-- ==== Sys2Proof/Laws/DeepOps.lean ====
section
/-! SUPPORT. What leaves Almanac, power, windows and routes alone (Laws/Deep.lean): operations of channels, commands, tallies and reduce units. -/

namespace Sys2Proof.Laws

open Sys2Proof Sys2Proof.Machine Sys2Proof.Safety

/-! ## Ops -/

@[simp] theorem State.drawn_deep (s : State) : deep (State.drawn s) = deep s := by
  simp [State.drawn]

@[simp] theorem setLink_deep (p : Nat) (l : Link) (s : State) : deep (setLink p l s) = deep s := by
  simp [setLink]

@[simp] theorem modLink_deep (p : Nat) (f : Link → Link) (s : State) : deep (modLink p f s) = deep s := by
  simp [modLink]

@[simp] theorem modCroft_deep (c : Nat) (f : Croft → Croft) (s : State) : deep (modCroft c f s) = deep s := by
  simp [modCroft]

@[simp] theorem modParish_deep (q : Nat) (f : Parish → Parish) (s : State) : deep (modParish q f s) = deep s := by
  simp [modParish]

@[simp] theorem modStone_deep (n : Nat) (f : Stone → Stone) (s : State) : deep (modStone n f s) = deep s := by
  simp [modStone]

@[simp] theorem modSrcTally_deep (d : Nat) (f : SrcTally → SrcTally) (s : State) : deep (modSrcTally d f s) = deep s := by
  simp [modSrcTally]

@[simp] theorem modTgtTally_deep (d : Nat) (f : TgtTally → TgtTally) (s : State) : deep (modTgtTally d f s) = deep s := by
  simp [modTgtTally]

@[simp] theorem modSlot_deep (n : Nat) (f : PairSlot → PairSlot) (s : State) : deep (modSlot n f s) = deep s := by
  simp [modSlot]

@[simp] theorem modCmd_deep (id : Nat) (f : Cmd → Cmd) (s : State) : deep (modCmd id f s) = deep s := by
  simp [modCmd]

@[simp] theorem modArrival_deep (id : Nat) (f : Arrival → Arrival) (s : State) : deep (modArrival id f s) = deep s := by
  simp [modArrival]

@[simp] theorem modUnit_deep (id : Nat) (f : Xu → Xu) (s : State) : deep (modUnit id f s) = deep s := by
  simp [modUnit]

@[simp] theorem issueRead_deep (use : ReadFor) (parts : List (Nat × Nat)) (cls : BitVec 3) (agent : Option (BitVec 6)) (span : Option (BitVec 6 × Nat × Nat)) (s : State) : deep (issueRead use parts cls agent span s) = deep s := by
  simp [issueRead]

@[simp] theorem issueWrite_deep (use : WriteFor) (cells : List (Nat × Byte)) (cls : BitVec 3) (wake : Bool) (agent : Option (BitVec 6)) (span : Option (BitVec 6 × Nat × Nat)) (s : State) : deep (issueWrite use cells cls wake agent span s) = deep s := by
  simp [issueWrite]

@[simp] theorem raiseMsg_deep (e : FaultMsg) (s : State) : deep (raiseMsg e s) = deep s := by
  simp [raiseMsg]

@[simp] theorem raise_deep (src k addr : Nat) (cmds : List Nat) (q : Option (BitVec 6)) (s : State) : deep (raise src k addr cmds q s) = deep s := by
  simp [raise]

@[simp] theorem raiseMemport_deep (port pa : Nat) (cmds : List Nat) (q : Option (BitVec 6)) (s : State) : deep (raiseMemport port pa cmds q s) = deep s := by
  simp [raiseMemport]

@[simp] theorem ringSet_deep (r : RingId) (x : Ring) (s : State) : deep (ringSet r x s) = deep s := by
  unfold ringSet; (repeat' split) <;> simp

@[simp] theorem ringPut_deep (r : RingId) (ws : List Word) (s : State) : deep (ringPut r ws s) = deep s := by
  simp [ringPut]

@[simp] theorem ringAck_deep (r : RingId) (ix : BitVec 32) (s : State) : deep (ringAck r ix s) = deep s := by
  simp [ringAck]

@[simp] theorem modNotify_deep (o : Owner) (f : Notify → Notify) (s : State) : deep (modNotify o f s) = deep s := by
  unfold modNotify; (repeat' split) <;> simp

@[simp] theorem notifyOverflow_deep (o : Owner) (s : State) : deep (notifyOverflow o s) = deep s := by
  unfold notifyOverflow; (repeat' split) <;> simp

@[simp] theorem notify_deep (o : Owner) (e : Word) (s : State) : deep (notify o e s) = deep s := by
  simp [notify]

@[simp] theorem notifyPending_deep (o : Owner) (s : State) : deep (notifyPending o s) = deep s := by
  simp [notifyPending]

@[simp] theorem event_deep (i : Nat) (s : State) : deep (event i s) = deep s := by
  simp [event]

@[simp] theorem linkEvent_deep (i p : Nat) (s : State) : deep (linkEvent i p s) = deep s := by
  simp [linkEvent]

@[simp] theorem logPut_deep (e : LogEntry) (s : State) : deep (logPut e s) = deep s := by
  simp [logPut]

@[simp] theorem logFlush_deep (n : Nat) (s : State) : deep (logFlush n s) = deep s := by
  induction n generalizing  s with
  | zero => rfl
  | succ n ih => unfold logFlush; (repeat' split); all_goals simp [ih]

@[simp] theorem logEntry_deep (code : Nat) (a0 a1 : Word) (s : State) : deep (logEntry code a0 a1 s) = deep s := by
  simp [logEntry]

@[simp] theorem note_deep (kind cause gen : Nat) (q : BitVec 6) (peer : BitVec 9) (tag : BitVec 16) (detail detail2 : Nat) (s : State) : deep (note kind cause gen q peer tag detail detail2 s) = deep s := by
  simp [note]

/-! ## Terrier -/

@[simp] theorem touchCache_deep (q : BitVec 6) (va : Nat) (s : State) : deep (touchCache q va s) = deep s := by
  unfold touchCache; (repeat' split) <;> simp

@[simp] theorem install_deep (e : CacheEnt) (s : State) : deep (install e s) = deep s := by
  simp [install]

@[simp] theorem beginWalk_deep (w : WalkReq) (s : State) : deep (beginWalk w s) = deep s := by
  unfold beginWalk; (repeat' split) <;> simp

@[simp] theorem offerWalk_deep (s : State) (w : WalkReq) : deep (offerWalk s w) = deep s := by
  unfold offerWalk; (repeat' split) <;> simp

@[simp] theorem pumpWalks_deep (s : State) : deep (pumpWalks s) = deep s := by
  unfold pumpWalks; (repeat' split) <;> simp

@[simp] theorem startWalk_deep (q : BitVec 6) (va : Nat) (ingress : Bool) (s : State) : deep (startWalk q va ingress s) = deep s := by
  simp [startWalk]

@[simp] theorem terFlush_deep (n : Nat) (s : State) : deep (terFlush n s) = deep s := by
  induction n generalizing  s with
  | zero => rfl
  | succ n ih => unfold terFlush; (repeat' split); all_goals simp [ih]

@[simp] theorem terWrite_deep (r : TerRec) (s : State) : deep (terWrite r s) = deep s := by
  simp [terWrite]

@[simp] theorem terSeq_deep (s : State) : deep (terSeq s) = deep s := by
  simp [terSeq]

@[simp] theorem countTable_deep (f : TerFault) (s : State) : deep (countTable f s) = deep s := by
  unfold countTable; (repeat' split) <;> simp

@[simp] theorem takeRecord_deep (w : Requester) (s : State) (f : TerFault) : deep (takeRecord w s f) = deep s := by
  unfold takeRecord; (repeat' split) <;> simp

══════

To do >>
Look through the entries above; find each line with the word "note" and copy it.

Solution >>
@[simp] theorem note_deep (kind cause gen : Nat) (q : BitVec 6) (peer : BitVec 9) (tag : BitVec 16) (detail detail2 : Nat) (s : State) : deep (note kind cause gen q peer tag detail detail2 s) = deep s := by
  simp [note]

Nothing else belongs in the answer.